Hilary Tunstall-Behrens, a professional musician from Hampstead in London, said his family seldom talked about his great uncle, John Henry Tunstall.
Their unsuccessful efforts to win damages from the United States government for Tunstall's murder "was a huge strain on the family," he said this week.
Tunstall was the son of a London cloth merchant who came to New Mexico, via British Columbia, to buy a cattle ranch and try to corner the market on beef.
He hired a young man named William H. Bonney, also known as Billy the Kid, whose career as a desperado began when Tunstall was shot dead, probably by agents of a rival mercantile group, spurring the conflict known as the Lincoln County War.

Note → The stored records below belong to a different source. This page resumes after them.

/-- Berths go on the list of those released: BERTH_FREE frees them (R259). -/
def relBerths (pool : Nat) (l : List Nat) (s : State) : State :=
  setBas (fun b => { b with rel := b.rel ++ l.map (fun i => (i, pool)) }) s

/-- An arriving frame is dropped whole: its berths are released and it is gone. -/
def dropArriving (id : Nat) (s : State) : State :=
  match find? s.bas.desc id with
  | none => dropFrm id s
  | some x => dropFrm id (setBas (fun b => { b with desc := del b.desc id }) (relBerths x.pool x.berths s))

/-- A mirror copy is refused (R258, R276). -/
def mirrorRefused (m : Nat) (s : State) : State :=
  ev pgBas 0x0112 1 (setBas (fun b => { b with mirRefused := put 0 b.mirRefused m (satAdd (look 0 b.mirRefused m) 1 0xFFFFFFFF) }) s)

/-- A capture record is lost after its point: its counter and event, and CAPTURE_LOSS (R367). -/
def captureLost (off evt : Nat) (s : State) : State :=
  raise 0x1D0 9 (ev 0x1D0 evt 1 (bump 0x1D0 off 0 32 1 { s with arc := { s.arc with lostAll := s.arc.lostAll + 1 } }))

/-- POOL_EMPTY: the requester's drop policy (R258). -/
def poolEmpty (id : Nat) (x : BDesc) (s : State) : State :=
  let s := raise pgBas 9 (ev pgBas (0x0102 + reqrCode x.req) 1 (bump pgBas (0x900 + 4 * x.pool) 0 32 1 s))
  let s := match x.req, x.session with
    | .express, some m => mirrorRefused m s
    | _, _ => s
  let s := match x.req with
    | .capture => captureLost 0x118 0x0103 s
    | .host => setBas (fun b => { b with lost := b.lost ++ [(.host, id)] }) s
    | _ => s
  dropArriving id s

/-- Requests that a requester may present in a cycle (R256). -/
def reqrPorts (r : Reqr) : Nat :=
  match r with
  | .express => 2 | .ingress => 24 | .fabric => 24 | .capture => 4 | .host => 2

/-- A request is neither granted nor refused in this cycle: it stays on its port (R256). -/
def berthWaits (r : Reqr) (id : Nat) (s : State) : State :=
  ev pgBas 0x011C 1 (setBas (fun b => { b with waiting := b.waiting ++ [(r, id)] }) s)

/-- The frame `id` of the requester still lacks a berth for the bytes that have come. -/
def berthDue (r : Reqr) (id : Nat) (s : State) : Bool :=
  match find? s.bas.desc id with
  | none => false
  | some x => x.req == r && decide (256 * x.berths.length < (frm id s).bytes.length)

/-- A request passes pool accounting: refused, granted with the berth of the next bank, or left over when no bank is ready (R256-R258). -/
def berthServe (r : Reqr) (id : Nat) (s : State) : State :=
  match find? s.bas.desc id with
  | none => s
  | some x =>
    let g := (frm id s).gen
    let x := { x with pool := reqPool x g s }
    let s := setBas (fun b => { b with ports := put 0 b.ports (reqrCode r) (look 0 b.ports (reqrCode r) + 1) }) s
    let (ok, t) := poolTake g x.pool s
    if !ok then poolEmpty id x s
    else match nextBerth s.bas.used s.bas.banks s.bas.lastBank (berthCount / 64) with
      | none => berthWaits r id s
      | some b => ev pgBas 0x0100 1 (setBas (fun a => { a with
          used := Sys2Proof.Machine.add a.used b, lastBank := b % 64, banks := Sys2Proof.Machine.add a.banks (b % 64)
          desc := ins a.desc id { x with berths := x.berths ++ [b] } }) t)

/-- In a new cycle every bank is ready, and the requests left over are served first (R256). -/
def newCycle (s : State) : State :=
  if s.bas.cycle = tmCycle s then s
  else
    s.bas.waiting.foldl (fun a e => if berthDue e.1 e.2 a then berthServe e.1 e.2 a else a)
      (setBas (fun b => { b with cycle := tmCycle s, banks := [], waiting := [], ports := [], turn := 0 }) s)

/-- BERTH_REQUEST: a requester asks for the next berth of a frame (R256-R258). A request that comes when its requester's ports are taken, or
behind a later requester of the same cycle, is presented in the next cycle. -/
def berthRequest (r : Reqr) (id : Nat) (s : State) : State :=
  let s := if r = .ingress then ingressArrive id s else s
  if !rb pgBas 0x008 0 s || !berthDue r id s then s
  else
    let s := newCycle s
    if s.bas.waiting.contains (r, id) || !berthDue r id s then s
    else if reqrCode r < s.bas.turn || reqrPorts r ≤ look 0 s.bas.ports (reqrCode r) then berthWaits r id s
    else berthServe r id (setBas (fun b => { b with turn := reqrCode r }) s)

/-- A free is refused as a double free (R259). -/
def doubleFree (party idx : Nat) (deep : Bool) (s : State) : State :=
  raise pgBas 10 (ev pgBas 0x0118 1 (bump pgBas 0x120 0 32 1
    (setBas (fun b => { b with dfree := idx % 2 ^ 27 + b2n deep * 2 ^ 27 + party % 8 * 2 ^ 28 + 2 ^ 31 }) s)))

/-- A berth is free again, credited to the pool that paid for it (R257). -/
def berthGone (pool idx : Nat) (s : State) : State :=
  ev pgBas 0x0101 1 (poolGive pool (setBas (fun b => { b with rel := b.rel.filter (fun e => !(e.1 == idx)), used := rem b.used idx }) s))

/-- A deep berth is free again, unless it is retired. -/
def deepGone (pool idx : Nat) (s : State) : State :=
  let s := setBas (fun b => { b with relDeep := b.relDeep.filter (fun e => !(e.1 == idx)) }) s
  if has s.mem.retired idx then s
  else ev pgBas 0x0114 1 (setBas (fun b => { b with
    deepUsed := rem b.deepUsed idx, poolDeep := put 0 b.poolDeep pool (look 0 b.poolDeep pool - 1) }) s)

/-- A free of a berth that its frame still holds: of a shared frame it takes one reference, and the berth itself from any other (R259). -/
def berthStray (party idx : Nat) (s : State) : State :=
  match s.bas.frames.find? (fun e => has e.2.berths idx) with
  | some (id, f) =>
    if f.refs = 0 then doubleFree party idx false s
    else if 1 < f.refs then setBas (fun b => { b with frames := ins b.frames id { f with refs := f.refs - 1 } }) s
    else berthGone f.pool idx s
  | none =>
    match s.bas.desc.find? (fun e => has e.2.berths idx) with
    | some (_, x) => berthGone x.pool idx s
    | none => s

/-- The pool that pays for a deep berth in use. -/
def deepPool (idx : Nat) (s : State) : Option Nat :=
  s.bas.q.findSome? (fun e => (e.2.find? (fun x => has x.deep idx)).bind (fun x => (find? s.bas.frames x.id).map (·.pool)))

/-- BERTH_FREE: a berth or deep berth is freed after the check of its bit; a free of one that is not in use is refused (R259). -/
def berthFree (party idx : Nat) (deep : Bool) (s : State) : State :=
  if deep then
    if !has s.bas.deepUsed idx then doubleFree party idx true (setBas (fun b => { b with relDeep := b.relDeep.filter (fun e => !(e.1 == idx)) }) s)
    else match s.bas.relDeep.find? (fun e => e.1 == idx) with
      | some (_, p) => deepGone p idx s
      | none => (match deepPool idx s with
        | some p => deepGone p idx s
        | none => s)
  else if !has s.bas.used idx then doubleFree party idx false (setBas (fun b => { b with rel := b.rel.filter (fun e => !(e.1 == idx)) }) s)
  else match s.bas.rel.find? (fun e => e.1 == idx) with
    | some (_, p) => berthGone p idx s
    | none => berthStray party idx s

def execBerthFree (t party idx : Nat) (deep : Bool) (s : State) : Res := onLive (fun s => berthFree party idx deep (advance t s)) s

/-! ## Queues and weirs (R261-R264) -/

/-- The number of punt queue u. -/
def puntQ (u : Nat) : Nat := 1048576 + u % 512

/-- The table index of a queue's entry. -/
def queue (q : Nat) (s : State) : List QEnt := look [] s.bas.q q
def setQ (q : Nat) (l : List QEnt) (s : State) : State := setBas (fun b => { b with q := put [] b.q q l }) s

def depth (q : Nat) (s : State) : Nat := ((queue q s).map (·.len)).sum

/-- An egress sub-queue: its channel, service and class. -/
def egressQ (c v k : Nat) : Nat := 524288 + 2048 * c + 8 * v + k
def isEgress (q : Nat) : Bool := decide (524288 ≤ q) && decide (q < 1048576)
def chanOfQ (q : Nat) : Nat := (q - 524288) / 2048

/-- The queue exists on this variant (R261). -/
def queueLive (q : Nat) (s : State) : Bool := !(s.fixed.ident.varH && decide (786432 ≤ q) && decide (q < 1048576))

def queueDrop (q : Nat) (s : State) : State :=
  setBas (fun b => { b with drops := put 0 b.drops q (satAdd (look 0 b.drops q) 1 0xFFFFFFFF) }) s

/-- Shared berths free and deep berths free, in bytes (R264). -/
def deepFree (s : State) : Nat := if s.bas.memReady then deepCount s - s.bas.deepUsed.length else 0
def freeBytes (s : State) : Nat := 256 * (sharedSize s - s.bas.shared) + 2048 * deepFree s

/-- What a weir answers. -/
inductive WeirOut where
  | pass (mark : Bool)
  | weir (yellow : Bool)
  | red
  deriving DecidableEq, Repr

/-- The weir of a queue judges a frame (R264). -/
def weirJudge (q len colour : Nat) (ect : Bool) (s : State) : WeirOut :=
  let w := tf tbBq q 0 1 8 s
  let w0 := tw tbWeir w 0 s
  let lim := (tw tbWeir w 1 s).toNat * 64
  let lim := if bitOf w0 0 then min lim (freeBytes s * 2 ^ fld w0 1 4 / 256) else lim
  if colour = 2 then .red
  else
    let lim := if colour = 1 then lim * fld w0 8 8 / 100 else lim
    let d := depth q s
    if decide (lim < d + len) && decide ((tw tbWeir w 2 s).toNat * 64 ≤ d) then .weir (colour == 1)
    else .pass (fld w0 16 8 != 0 && decide (lim * fld w0 16 8 < (d + len) * 100) && ect)

/-- The refusals of a weir are counted (R264, R279). -/
def weirNote (q : Nat) (o : WeirOut) (s : State) : State :=
  match o with
  | .red => queueDrop q (ev pgBas 0x010A 1 s)
  | .weir y => queueDrop q (ev pgBas 0x0108 1 (if y then ev pgBas 0x0109 1 s else s))
  | .pass m => if m then ev pgBas 0x010B 1 s else s

/-- Where a destination leads a frame of class Bk (R262). -/
def queueOf (d : BDest) (k : Nat) (fromFab : Bool) (s : State) : Option Nat :=
  match d with
  | .dport n =>
    if !tb tbDst n 0 0 s || has s.bas.unreach n then none
    else if tb tbDst n 0 1 s then some (egressQ (tf tbDst n 0 2 8 s) (tf tbDst n 0 10 8 s) k)
    else if fromFab then none else some (8 * n + k)
  | .punt u _ => some (puntQ u)
  | .queue q => some q
  | _ => none

/-- The local channel of a queue is down with FLUSH_ON_DOWN set (R263, R272). -/
def downRefuses (g q : Nat) (s : State) : Bool :=
  isEgress q && !chUp (chanOfQ q) s && bitOf (rdG g pgBas (0x1000 + 4 * chanOfQ q) s) 0

/-- A queue takes a reference to a stored frame. -/
def enqueue (q : Nat) (x : QEnt) (s : State) : State :=
  let s := setQ q (queue q s ++ [x]) s
  setBas (fun b => match find? b.frames x.id with
    | some f => { b with frames := ins b.frames x.id { f with refs := f.refs + 1 } }
    | none => b) s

Tunstall-Behrens, with wife Tatiana, son Caedmon, 22, and daughter Sophie, 20, arrived in the state last week to tour various sites in and around Ruidoso, Lincoln, Roswell, Artesia and Fort Sumner.
He said he came to New Mexico once before, in 1974, as did other relatives in 1926. They even exhumed a grave while looking for their ancestor's remains. "They found one red-bearded body," Tunstall-Behrens said. "They think that was probably (Alex) McSween (a lawyer who helped Tunstall buy land in Lincoln County). ... They never found Tunstall's body."
On Thursday, the Tunstall-Behrens clan lunched at La Fonda's La Plazuela restaurant with Susannah Garrett of Santa Fe and Jarvis Patrick "J.P." Garrett of Albuquerque, the grandchildren of Pat Garrett, who shot Bonney dead in 1881 near Fort Sumner.
The locale has significance. La Fonda stands on the former site of the Exchange Hotel, and it was in that hotel, over dinner in 1876, that Tunstall met McSween. In his 1992 book,
The Illustrated Life and Times of Billy the Kid, Bob Boze Bell called that encounter "the handshake from hell."
The Tunstall-Behrens plan to attend the Santa Fe Opera tonight before returning to the United Kingdom.
English historian Frederick Nolan, who has written nine books about Billy the Kid and has a 10th due out soon, is accompanying the Tunstall-Behrens. He said he had been trying for decades to get Hilary Tunstall-Behrens to return to New Mexico, but "he was afraid he was going to get shot because his name was Tunstall.
"So this year, the Wild West Historical Association had this thing (a Billy the Kid roundup) in Ruidoso and I said, 'Will you ever have a better time in your life to come than right now?' and he said, 'Let's do it.' Well, she did, actually — Tatiana. She's the moving power."